Consumers win as AT&T backs off on data throttling

AT&T is publicly conceding defeat after treating its long-time customers like second-class citizens, merely because they have an unlimited data plan. On Thursday the company announced changes to its throttling policy, boosting the throttling level to 3GB for customers using the HSPA+ network, and 5GB for those on its LTE network.

There is no other way to describe this than a win for consumers. AT&T was left to defend an untenable position where current customers paid $30 for 3GB of unthrottled data, yet long-time customers paying the same price were essentially cut off at 2GB. The position has already gotten the company sued once, and a judge found AT&T's practice unfair and awarded the plaintiff $850.

By changing its policy, AT&T is likely aiming to curb any further lawsuits and ongoing criticism -- and just move on. There still will be throttling -- which I think in the end is a load of crap -- but the discriminatory practice is dead and for that we should all be thankful.

The company has launched a website which now formalizes this policy and aims to give users "in the top 5 percent" strategies to prevent throttling and explaining its position much clearer than it ever has before.

Anecdotal reports indicate that AT&T has also adjusted the throughput speeds once a user has been throttled. There are videos out on the web that show just how useless a throttled phone became under the carrier's old policy.
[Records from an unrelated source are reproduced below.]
/-- Completion of the thirteen messages of a firmware update (spec/12_thimble_management_security.md R390 to R392,
Table 12.5; the contents that the DMTF standards lay down: log entry 17). -/
def Obligations.FirmwareUpdateMessagesComplete : Prop :=
  ∀ (v : MVia) (s : State), s.serves? v true = true →
    exec (.queryDeviceIdentifiers v) s = .next (s.msgAnswer (leBytes 2 Config.vendorId.toNat ++ leBytes 2 (s.get R.GC_ID_DEVICE)))
    ∧ (s.rst.fwRunning = true → exec (.getFirmwareParameters v) s = .next (s.msgAnswer (leBytes 2 0x000A ++ leBytes 2 0x0001
        ++ leBytes 4 s.th.fwVersion ++ leBytes 1 (s.get R.TH_STATUS_ACT_PEND))))
    ∧ exec (.getStatus v) s = .next (s.msgAnswer (leBytes 1 s.th.upd.phase.num ++ leBytes 4 s.th.upd.written))
    ∧ (∀ n, s.th.upd.phase = .idle → s.rst.fwRunning = false ∨ v.sess ≠ none →
        exec (.requestUpdate v n) s = .next ((State.set { s with th := { s.th with
          upd := { vdm := v.vdm, phase := .requested, maxXfer := n } } } R.TH_STATUS_UPDATE 1).msgAnswer []))
    ∧ (s.th.upd.phase = .requested →
        exec (.passComponentTable v 0x000A 1) s = .next (s.msgAnswer [])
        ∧ ∀ size, ∃ u : Update, exec (.updateComponent v 0x000A 1 size) s
            = .next (State.askData (State.msgAnswer { s with th := { s.th with upd := u } } []))
          ∧ u.phase = .receiving ∧ u.size = size ∧ u.written = 0)
    ∧ (∀ data, s.th.upd.phase = .receiving → data ≠ [] → data.length = s.th.upd.nextLen →
        let u := if s.rst.fwRunning then s.updateData data else s.recoverData data
        exec (.firmwareData v s.th.upd.written data) s = .next (if u.th.upd.phase = .receiving then u.askData else u))
    ∧ (s.th.upd.phase = .receiving → s.th.upd.written = s.th.upd.size →
        exec (.transferComplete v) s
          = .next (State.msgAnswer { s with th := { s.th with upd := { s.th.upd with phase := .received } } } []))
    ∧ (s.th.upd.phase = .received → s.imageFault = none →
        exec (.verifyComplete v) s = .next (((((State.set { s with th := { s.th with
          imgInvalid := false, upd := { s.th.upd with phase := .verified, passed := true } } } R.TH_STATUS_ACT_PEND 1).bump R.UPDATES 1).thEvent
          1).msgAnswer [])))
    ∧ (s.th.upd.phase = .verified → exec (.applyComplete v) s = .next (s.msgAnswer [])
        ∧ exec (.activateFirmware v false) s = .next (s.endUpdate.msgAnswer []))
    ∧ (s.th.upd.phase = .receiving → exec (.cancelUpdateComponent v) s = .next (State.msgAnswer { s with th := { s.th with
        upd := { vdm := s.th.upd.vdm, phase := .requested, maxXfer := s.th.upd.maxXfer } } } []))
    ∧ (s.th.upd.phase ≠ .idle → exec (.cancelUpdate v) s = .next (s.endUpdate.msgAnswer []))

/-- Completion of the SPDM messages (spec/12_thimble_management_security.md R393 to R396, Table 12.6; signatures are free
values: log entry 5; layouts that the DMTF standards lay down: log entry 17). -/
def Obligations.SpdmMessagesComplete : Prop :=
  (∀ (v : MVia) (s : State), s.serves? v false = true →
    exec (.getVersion v) s = .next (State.msgAnswer { s with th := { s.th with algs := false } } [0x10, 0x11, 0x12])
    ∧ exec (.getCapabilities v) s = .next (s.msgAnswer [10])
    ∧ exec (.negotiateAlgorithms v true) s = .next (State.msgAnswer { s with th := { s.th with algs := true } } [])
    ∧ (s.th.algs = true →
      exec (.getDigests v) s = .next (s.msgAnswer (sha256 certChain))
      ∧ (∀ off len, off < certChain.length →
          exec (.getCertificate v 0 off len) s = .next (s.msgAnswer ((certChain.drop off).take len)))
      ∧ (∀ b, b.length = 32 → exec (.challenge v 0 b) s = .next (s.msgSigned (sha256 certChain ++ b))
          ∧ exec (.getMeasurements v 0xFF b) s = .next (s.msgSigned (s.measBlocks 0 ++ b)))
      ∧ (∀ id, s.th.sessions.length < 4 → (∀ x ∈ s.th.sessions, x.id ≠ id) → exec (.keyExchange v id true) s
          = .next (State.msgSigned { s with th := { s.th with sessions := s.th.sessions ++ [⟨id, false⟩] } } []))
      ∧ (∀ id, (⟨id, false⟩ : Sess) ∈ s.th.sessions → exec (.finish v id true) s
          = .next ((State.bump { s with th := { s.th with
              sessions := s.th.sessions.map fun x => if x.id = id then { x with est := true } else x } }
              R.SPDM_SESSIONS 1).msgAnswer [])))
    ∧ (∀ id, s.th.hasSess id = true → exec (.heartbeat v id true) s = .next (s.msgAnswer [])
        ∧ exec (.keyUpdate v id true) s = .next (s.msgAnswer [])
        ∧ exec (.endSession v id true) s = .next ((s.dropSess id).msgAnswer [])))
  ∧ (∀ (id : Nat) (s : State), s.fwServes = true → s.th.hasSess id = true → exec (.heartbeatTimeout id) s = .next (s.dropSess id))
end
I would have been pretty pissed if this happened to me.

It now appears that the phones are at least usable, which is acceptable. While full unlimited data may never be coming back, at least consumers are still able to send a message to these folks that we've given you enough money to at least be treated equally as those who've just signed up.

Regardless of what happens here, carriers will be forced to deal with more bandwidth in short order. 5GB should be good enough for LTE for now, but eventually even that is not going to be enough.

Looks like this issue isn't going away any time soon.